-- ==== Sys2Proof/Machine/Engines.lean ====
section
/-! DEFINITION. The engines (16_engines_and_worlds.md): core control registers (R481), EPA regions (R470), stage 2 (R472),
stage 1 (R473–R476), TLBs and fixed windows (R477–R479), crossing between the worlds (R482, R483), halting, firmware
images (R489). -/

namespace Sys2Proof.Machine

/-- Fault sources of R491. -/
def srcLockstep : Nat := 104
def srcWalkFault : Nat := 105
def srcS2Fault : Nat := 106
def srcZwdog : Nat := 107
def srcEngMemUe : Nat := 108
def srcHoldRefused : Nat := 109
def srcBoot : Nat := 110
def srcCoreHalt : Nat := 111

/-- The number of the steward pair in the table of cores; the others are 0–45. -/
def steward : Nat := 46

/-- A core executes: it is running, or is the steward pair with Zenith up, and is not halted. -/
def State.coreRuns (s : State) (n : Nat) : Bool :=
  if n = steward then s.on ENG_STAT.ZENITH_UP && !s.chip.stewardHalt
  else decide (n < 46) && bit (s.rd ENG_STAT.CORES) n && !(s.core n).halted

/-- HORIZON_UP follows the service cores (R492). -/
def State.horizonStatus (s : State) : State :=
  s.put ENG_STAT.HORIZON_UP (bits (s.rd ENG_STAT.CORES) 0 6 != 0)

/-- Set whether a core runs. -/
def State.setRunning (s : State) (n : Nat) (b : Bool) : State :=
  (s.wr ENG_STAT.CORES (setBit (s.rd ENG_STAT.CORES) n b)).horizonStatus

/-! ### Core control registers (R481) -/

/-- CORE_PTROOT. -/
def corePtroot : Nat := 0x010

/-- CORE_FWk_VA and CORE_FWk_IPA. -/
def coreFwVa (k : Nat) : Nat := 0x020 + 0x10 * k
def coreFwIpa (k : Nat) : Nat := 0x028 + 0x10 * k

/-- The register's writable bits, kept from a value; none for a number that stores nothing. -/
def coreStore (n v : Nat) : Option Nat :=
  if n = corePtroot then some (bits v 11 45 * 2 ^ 11)
  else if n = 0x020 ∨ n = 0x030 ∨ n = 0x040 ∨ n = 0x050 then some (bits v 0 5 + bits v 12 52 * 2 ^ 12)
  else if n = 0x028 ∨ n = 0x038 ∨ n = 0x048 ∨ n = 0x058 then some (bits v 12 36 * 2 ^ 12)
  else if n = mupDpn then some (bits v 0 33)
  else if n = mupExpect then some (bits v 0 8)
  else if n = mupFields then some (bits v 0 30)
  else if n = mupLoc then some (bits v 0 64)
  else none

/-- The register belongs to the map update port. -/
def isMup (n : Nat) : Bool := n == mupDpn || n == mupExpect || n == mupFields || n == mupLoc

/-- The port waits for its result. -/
def Core.portBusy (c : Core) : Bool := bits ((c.ctl.find mupResult).getD 0) 0 3 == busyPort

/-- A move to a control register. The steward cores have only the registers of the map update port. -/
def Core.move (n : Nat) (c : Core) (m : Nat × Nat) : Core :=
  if (isMup m.1 && c.portBusy) || (n == steward && !isMup m.1) then c
  else
    match coreStore m.1 m.2 with
    | none => c
    | some v => { c with ctl := c.ctl.set 0 m.1 v }

/-- An 8-byte store to the general part of engine SRAM. -/
def State.sramStore (s : State) (x : Nat × Nat) : State :=
  if 0x10200000 ≤ x.1 ∧ x.1 < 0x11000000 ∧ x.1 % 8 = 0 then
    { s with eng := { s.eng with sram := s.eng.sram.set 0 (x.1 / 8) (x.2 % 2 ^ 64) } }
  else s

/-- What a core's instructions have done takes effect. A move at U raises an exception at S instead (R481). -/
def State.doWork (s : State) (n : Nat) (w : CoreWork) : State :=
  if !s.coreRuns n then s
  else
    let s := w.stores.foldl State.sramStore s
    let c := s.core n
    let low := if w.user then Level.user else Level.supervisor
    let c := { c with level := if n = steward then .hypervisor else if c.level = .hypervisor then .hypervisor else low
                      pc := w.pc, flags := w.flags, stop := none
                      regs := w.regs.foldl (fun t (r : Nat × Nat) => if r.1 < 32 then t.set 0 r.1 r.2 else t) c.regs }
    let c := if w.moves.isEmpty then c
      else if c.level = .user then { c with level := .supervisor, stop := some .illegal }
      else w.moves.foldl (Core.move n) c
    s.setCore n c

------------------------

• **TASK GOAL**:
Give an exact copy of the lines above, from the top of the records to the line that contains "def srcS2Fault : Nat := 106", taking in both ends.

• **SOLUTION TO THIS TASK**:
-- ==== Sys2Proof/Machine/Engines.lean ====
section
/-! DEFINITION. The engines (16_engines_and_worlds.md): core control registers (R481), EPA regions (R470), stage 2 (R472),
stage 1 (R473–R476), TLBs and fixed windows (R477–R479), crossing between the worlds (R482, R483), halting, firmware
images (R489). -/

namespace Sys2Proof.Machine

/-- Fault sources of R491. -/
def srcLockstep : Nat := 104
def srcWalkFault : Nat := 105
def srcS2Fault : Nat := 106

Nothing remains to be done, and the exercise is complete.